**WORK REQUEST**
Check each line of the data for the string "refine". Report how many have it, and give nothing else.

(Stored data)
____

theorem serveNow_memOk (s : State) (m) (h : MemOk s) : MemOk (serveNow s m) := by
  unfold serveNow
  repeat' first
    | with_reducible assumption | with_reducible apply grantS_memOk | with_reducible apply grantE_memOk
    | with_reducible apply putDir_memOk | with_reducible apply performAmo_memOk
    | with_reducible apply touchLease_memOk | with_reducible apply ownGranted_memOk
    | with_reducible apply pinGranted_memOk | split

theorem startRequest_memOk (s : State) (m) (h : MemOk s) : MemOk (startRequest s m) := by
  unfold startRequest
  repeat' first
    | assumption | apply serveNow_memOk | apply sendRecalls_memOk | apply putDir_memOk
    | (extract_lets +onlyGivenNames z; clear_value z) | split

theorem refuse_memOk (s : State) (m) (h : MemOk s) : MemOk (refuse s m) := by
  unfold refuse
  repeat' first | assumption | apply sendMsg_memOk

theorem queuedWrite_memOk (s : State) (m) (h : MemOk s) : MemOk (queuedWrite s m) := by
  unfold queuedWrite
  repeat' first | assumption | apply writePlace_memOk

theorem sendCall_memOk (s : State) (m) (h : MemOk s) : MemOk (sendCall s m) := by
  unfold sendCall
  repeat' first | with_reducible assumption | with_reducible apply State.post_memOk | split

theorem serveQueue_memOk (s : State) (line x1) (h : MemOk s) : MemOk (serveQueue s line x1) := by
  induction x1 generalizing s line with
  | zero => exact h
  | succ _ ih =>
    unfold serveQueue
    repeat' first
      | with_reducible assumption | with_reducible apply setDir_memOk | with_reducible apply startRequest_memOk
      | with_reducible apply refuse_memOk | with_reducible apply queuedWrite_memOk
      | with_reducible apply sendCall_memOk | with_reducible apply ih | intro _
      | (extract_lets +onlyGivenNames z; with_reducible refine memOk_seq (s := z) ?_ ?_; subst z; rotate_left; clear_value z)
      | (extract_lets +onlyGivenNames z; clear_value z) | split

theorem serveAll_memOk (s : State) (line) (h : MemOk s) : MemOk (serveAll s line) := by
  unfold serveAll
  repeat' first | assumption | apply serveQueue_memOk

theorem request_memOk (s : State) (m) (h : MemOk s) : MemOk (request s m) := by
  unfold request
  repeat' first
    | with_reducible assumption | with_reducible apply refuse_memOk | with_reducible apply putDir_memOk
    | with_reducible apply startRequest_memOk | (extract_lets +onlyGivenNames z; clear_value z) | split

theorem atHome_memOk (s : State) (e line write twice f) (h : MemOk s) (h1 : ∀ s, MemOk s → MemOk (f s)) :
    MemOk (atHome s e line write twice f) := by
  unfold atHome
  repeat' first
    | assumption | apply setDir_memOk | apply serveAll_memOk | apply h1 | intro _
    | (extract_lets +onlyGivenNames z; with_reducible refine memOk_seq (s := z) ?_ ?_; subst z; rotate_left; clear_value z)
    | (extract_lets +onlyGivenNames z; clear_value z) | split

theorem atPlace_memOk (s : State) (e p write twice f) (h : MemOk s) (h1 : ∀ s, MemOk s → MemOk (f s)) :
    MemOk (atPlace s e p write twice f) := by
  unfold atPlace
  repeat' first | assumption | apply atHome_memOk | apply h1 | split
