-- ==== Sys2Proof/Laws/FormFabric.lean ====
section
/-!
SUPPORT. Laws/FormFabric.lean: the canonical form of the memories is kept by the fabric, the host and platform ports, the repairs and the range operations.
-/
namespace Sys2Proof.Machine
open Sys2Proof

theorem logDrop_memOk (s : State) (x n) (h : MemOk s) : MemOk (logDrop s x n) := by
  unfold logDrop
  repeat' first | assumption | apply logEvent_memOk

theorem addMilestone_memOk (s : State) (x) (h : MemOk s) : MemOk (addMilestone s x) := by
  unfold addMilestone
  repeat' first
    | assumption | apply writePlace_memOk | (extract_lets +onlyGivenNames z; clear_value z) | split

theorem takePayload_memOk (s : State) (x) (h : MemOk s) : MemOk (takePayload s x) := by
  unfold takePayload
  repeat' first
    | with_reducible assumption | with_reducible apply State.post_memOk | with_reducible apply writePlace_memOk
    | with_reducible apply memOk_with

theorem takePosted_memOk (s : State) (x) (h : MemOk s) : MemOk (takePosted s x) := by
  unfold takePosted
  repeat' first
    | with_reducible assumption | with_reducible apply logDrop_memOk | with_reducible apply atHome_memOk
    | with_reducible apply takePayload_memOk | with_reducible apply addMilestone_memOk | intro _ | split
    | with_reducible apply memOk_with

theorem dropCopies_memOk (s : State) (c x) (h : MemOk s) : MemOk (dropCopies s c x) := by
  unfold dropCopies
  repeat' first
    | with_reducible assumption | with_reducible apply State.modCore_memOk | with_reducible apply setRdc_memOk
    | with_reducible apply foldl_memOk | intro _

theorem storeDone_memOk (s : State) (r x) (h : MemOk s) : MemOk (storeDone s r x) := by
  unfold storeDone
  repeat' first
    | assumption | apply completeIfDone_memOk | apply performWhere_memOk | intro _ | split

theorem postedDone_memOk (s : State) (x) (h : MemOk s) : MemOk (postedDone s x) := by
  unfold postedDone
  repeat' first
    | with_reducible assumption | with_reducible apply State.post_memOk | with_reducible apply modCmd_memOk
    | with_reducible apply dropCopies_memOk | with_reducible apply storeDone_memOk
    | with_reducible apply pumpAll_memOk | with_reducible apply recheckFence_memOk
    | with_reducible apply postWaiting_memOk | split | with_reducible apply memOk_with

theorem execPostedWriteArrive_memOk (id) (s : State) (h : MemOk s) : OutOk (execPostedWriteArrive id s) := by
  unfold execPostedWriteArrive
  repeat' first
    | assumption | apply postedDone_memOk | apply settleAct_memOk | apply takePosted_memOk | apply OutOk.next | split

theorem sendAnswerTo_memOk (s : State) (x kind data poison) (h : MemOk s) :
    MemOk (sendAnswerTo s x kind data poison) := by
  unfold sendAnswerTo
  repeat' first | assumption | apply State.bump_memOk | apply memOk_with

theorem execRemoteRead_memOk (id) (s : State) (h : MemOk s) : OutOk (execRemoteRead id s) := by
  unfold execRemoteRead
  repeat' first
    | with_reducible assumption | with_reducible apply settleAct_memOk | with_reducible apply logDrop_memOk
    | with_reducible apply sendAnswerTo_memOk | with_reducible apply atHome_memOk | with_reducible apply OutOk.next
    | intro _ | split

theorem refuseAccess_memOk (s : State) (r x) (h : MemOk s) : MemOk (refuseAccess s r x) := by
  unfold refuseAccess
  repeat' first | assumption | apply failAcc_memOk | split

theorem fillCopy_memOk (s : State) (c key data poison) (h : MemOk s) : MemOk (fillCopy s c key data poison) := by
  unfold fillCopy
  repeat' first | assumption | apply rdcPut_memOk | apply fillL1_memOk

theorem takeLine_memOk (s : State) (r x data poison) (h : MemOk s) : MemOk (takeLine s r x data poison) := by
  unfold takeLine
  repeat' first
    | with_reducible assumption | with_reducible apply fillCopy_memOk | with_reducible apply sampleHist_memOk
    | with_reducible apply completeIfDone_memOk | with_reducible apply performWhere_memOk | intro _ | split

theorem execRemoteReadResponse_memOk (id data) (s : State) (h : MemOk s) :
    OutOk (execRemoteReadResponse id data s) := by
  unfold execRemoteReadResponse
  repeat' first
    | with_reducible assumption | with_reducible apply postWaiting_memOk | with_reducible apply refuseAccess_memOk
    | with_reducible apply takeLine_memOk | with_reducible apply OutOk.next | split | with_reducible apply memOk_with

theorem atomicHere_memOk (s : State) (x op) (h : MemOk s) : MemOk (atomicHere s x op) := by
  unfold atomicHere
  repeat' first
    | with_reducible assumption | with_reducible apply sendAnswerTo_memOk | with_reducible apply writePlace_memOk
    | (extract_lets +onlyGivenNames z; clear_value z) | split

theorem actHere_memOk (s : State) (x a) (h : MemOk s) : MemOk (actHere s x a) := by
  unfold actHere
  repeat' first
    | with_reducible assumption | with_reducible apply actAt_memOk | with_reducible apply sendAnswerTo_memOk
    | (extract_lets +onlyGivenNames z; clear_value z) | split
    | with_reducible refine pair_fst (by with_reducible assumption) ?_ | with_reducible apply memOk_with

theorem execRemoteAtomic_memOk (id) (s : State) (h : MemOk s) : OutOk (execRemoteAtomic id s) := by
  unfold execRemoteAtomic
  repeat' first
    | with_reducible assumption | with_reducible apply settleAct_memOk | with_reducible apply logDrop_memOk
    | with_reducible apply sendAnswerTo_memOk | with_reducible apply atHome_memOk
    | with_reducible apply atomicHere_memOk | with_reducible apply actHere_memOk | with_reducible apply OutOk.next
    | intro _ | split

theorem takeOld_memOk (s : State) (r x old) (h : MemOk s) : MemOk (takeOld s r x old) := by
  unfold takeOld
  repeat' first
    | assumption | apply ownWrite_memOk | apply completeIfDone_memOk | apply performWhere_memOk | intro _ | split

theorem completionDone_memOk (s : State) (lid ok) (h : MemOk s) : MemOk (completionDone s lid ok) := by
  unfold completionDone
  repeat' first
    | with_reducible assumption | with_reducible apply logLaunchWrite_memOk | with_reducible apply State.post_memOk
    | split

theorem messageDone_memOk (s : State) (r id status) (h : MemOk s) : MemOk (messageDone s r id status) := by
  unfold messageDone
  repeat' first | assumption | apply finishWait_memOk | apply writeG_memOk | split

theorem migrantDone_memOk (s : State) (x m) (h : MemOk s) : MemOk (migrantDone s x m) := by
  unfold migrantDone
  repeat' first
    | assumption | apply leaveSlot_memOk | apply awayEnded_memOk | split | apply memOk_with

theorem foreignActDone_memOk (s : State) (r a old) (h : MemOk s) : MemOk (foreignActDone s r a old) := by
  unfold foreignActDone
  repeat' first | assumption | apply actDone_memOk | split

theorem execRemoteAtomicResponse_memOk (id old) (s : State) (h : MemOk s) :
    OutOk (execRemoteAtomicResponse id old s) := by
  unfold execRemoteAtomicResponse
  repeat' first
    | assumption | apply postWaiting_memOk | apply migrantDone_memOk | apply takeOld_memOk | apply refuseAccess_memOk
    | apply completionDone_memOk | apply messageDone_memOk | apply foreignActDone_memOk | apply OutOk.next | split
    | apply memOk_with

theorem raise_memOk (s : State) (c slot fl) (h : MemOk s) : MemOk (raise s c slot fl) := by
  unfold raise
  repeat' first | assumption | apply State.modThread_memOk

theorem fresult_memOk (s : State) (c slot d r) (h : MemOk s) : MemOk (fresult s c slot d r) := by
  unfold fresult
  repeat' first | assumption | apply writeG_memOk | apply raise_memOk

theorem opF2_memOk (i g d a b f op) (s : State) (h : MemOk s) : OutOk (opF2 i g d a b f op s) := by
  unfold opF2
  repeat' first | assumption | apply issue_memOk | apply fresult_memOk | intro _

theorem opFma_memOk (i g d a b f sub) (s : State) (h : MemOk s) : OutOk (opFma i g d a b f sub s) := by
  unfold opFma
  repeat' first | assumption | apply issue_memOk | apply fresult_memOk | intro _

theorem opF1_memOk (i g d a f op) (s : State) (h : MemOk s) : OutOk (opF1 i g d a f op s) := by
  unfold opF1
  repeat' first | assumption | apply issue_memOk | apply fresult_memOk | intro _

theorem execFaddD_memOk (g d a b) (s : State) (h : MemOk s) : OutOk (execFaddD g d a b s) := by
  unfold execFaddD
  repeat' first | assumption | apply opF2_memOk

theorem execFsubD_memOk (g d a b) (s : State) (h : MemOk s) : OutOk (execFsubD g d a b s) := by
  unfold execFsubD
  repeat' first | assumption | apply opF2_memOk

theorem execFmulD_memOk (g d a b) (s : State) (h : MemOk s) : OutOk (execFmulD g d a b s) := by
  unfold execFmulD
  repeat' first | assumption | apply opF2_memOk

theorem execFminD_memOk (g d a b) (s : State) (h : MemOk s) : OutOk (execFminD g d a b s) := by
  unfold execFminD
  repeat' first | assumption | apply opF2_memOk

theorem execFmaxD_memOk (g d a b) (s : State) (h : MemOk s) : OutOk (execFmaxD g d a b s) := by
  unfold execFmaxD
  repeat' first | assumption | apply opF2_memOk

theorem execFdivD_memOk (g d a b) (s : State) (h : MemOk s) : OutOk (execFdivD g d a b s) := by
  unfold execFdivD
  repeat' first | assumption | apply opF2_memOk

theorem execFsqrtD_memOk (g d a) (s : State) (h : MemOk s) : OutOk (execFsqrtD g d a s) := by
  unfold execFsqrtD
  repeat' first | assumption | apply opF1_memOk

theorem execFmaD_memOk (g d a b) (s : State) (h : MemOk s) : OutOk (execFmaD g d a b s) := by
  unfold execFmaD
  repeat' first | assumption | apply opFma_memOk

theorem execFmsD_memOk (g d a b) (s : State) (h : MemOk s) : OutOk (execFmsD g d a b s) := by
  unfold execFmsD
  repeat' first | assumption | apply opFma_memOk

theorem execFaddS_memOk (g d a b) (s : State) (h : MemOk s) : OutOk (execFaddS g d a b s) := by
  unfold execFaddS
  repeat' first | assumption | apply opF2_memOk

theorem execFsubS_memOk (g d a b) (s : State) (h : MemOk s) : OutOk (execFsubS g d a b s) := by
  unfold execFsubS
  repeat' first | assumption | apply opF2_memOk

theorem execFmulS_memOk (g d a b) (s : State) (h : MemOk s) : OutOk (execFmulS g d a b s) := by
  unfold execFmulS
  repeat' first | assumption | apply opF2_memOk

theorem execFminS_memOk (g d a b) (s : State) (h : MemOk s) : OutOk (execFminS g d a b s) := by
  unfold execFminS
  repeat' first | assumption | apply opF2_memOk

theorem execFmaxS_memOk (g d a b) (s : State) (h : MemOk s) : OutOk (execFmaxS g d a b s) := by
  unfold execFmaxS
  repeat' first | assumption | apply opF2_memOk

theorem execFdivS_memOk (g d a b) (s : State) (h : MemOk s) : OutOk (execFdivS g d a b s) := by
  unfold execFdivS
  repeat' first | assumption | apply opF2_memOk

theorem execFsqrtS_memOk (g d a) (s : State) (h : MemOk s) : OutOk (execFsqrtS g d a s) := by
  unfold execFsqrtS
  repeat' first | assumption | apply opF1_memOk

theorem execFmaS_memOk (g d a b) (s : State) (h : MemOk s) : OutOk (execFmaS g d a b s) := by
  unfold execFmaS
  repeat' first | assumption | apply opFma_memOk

____

**WRITTEN REPLY**
3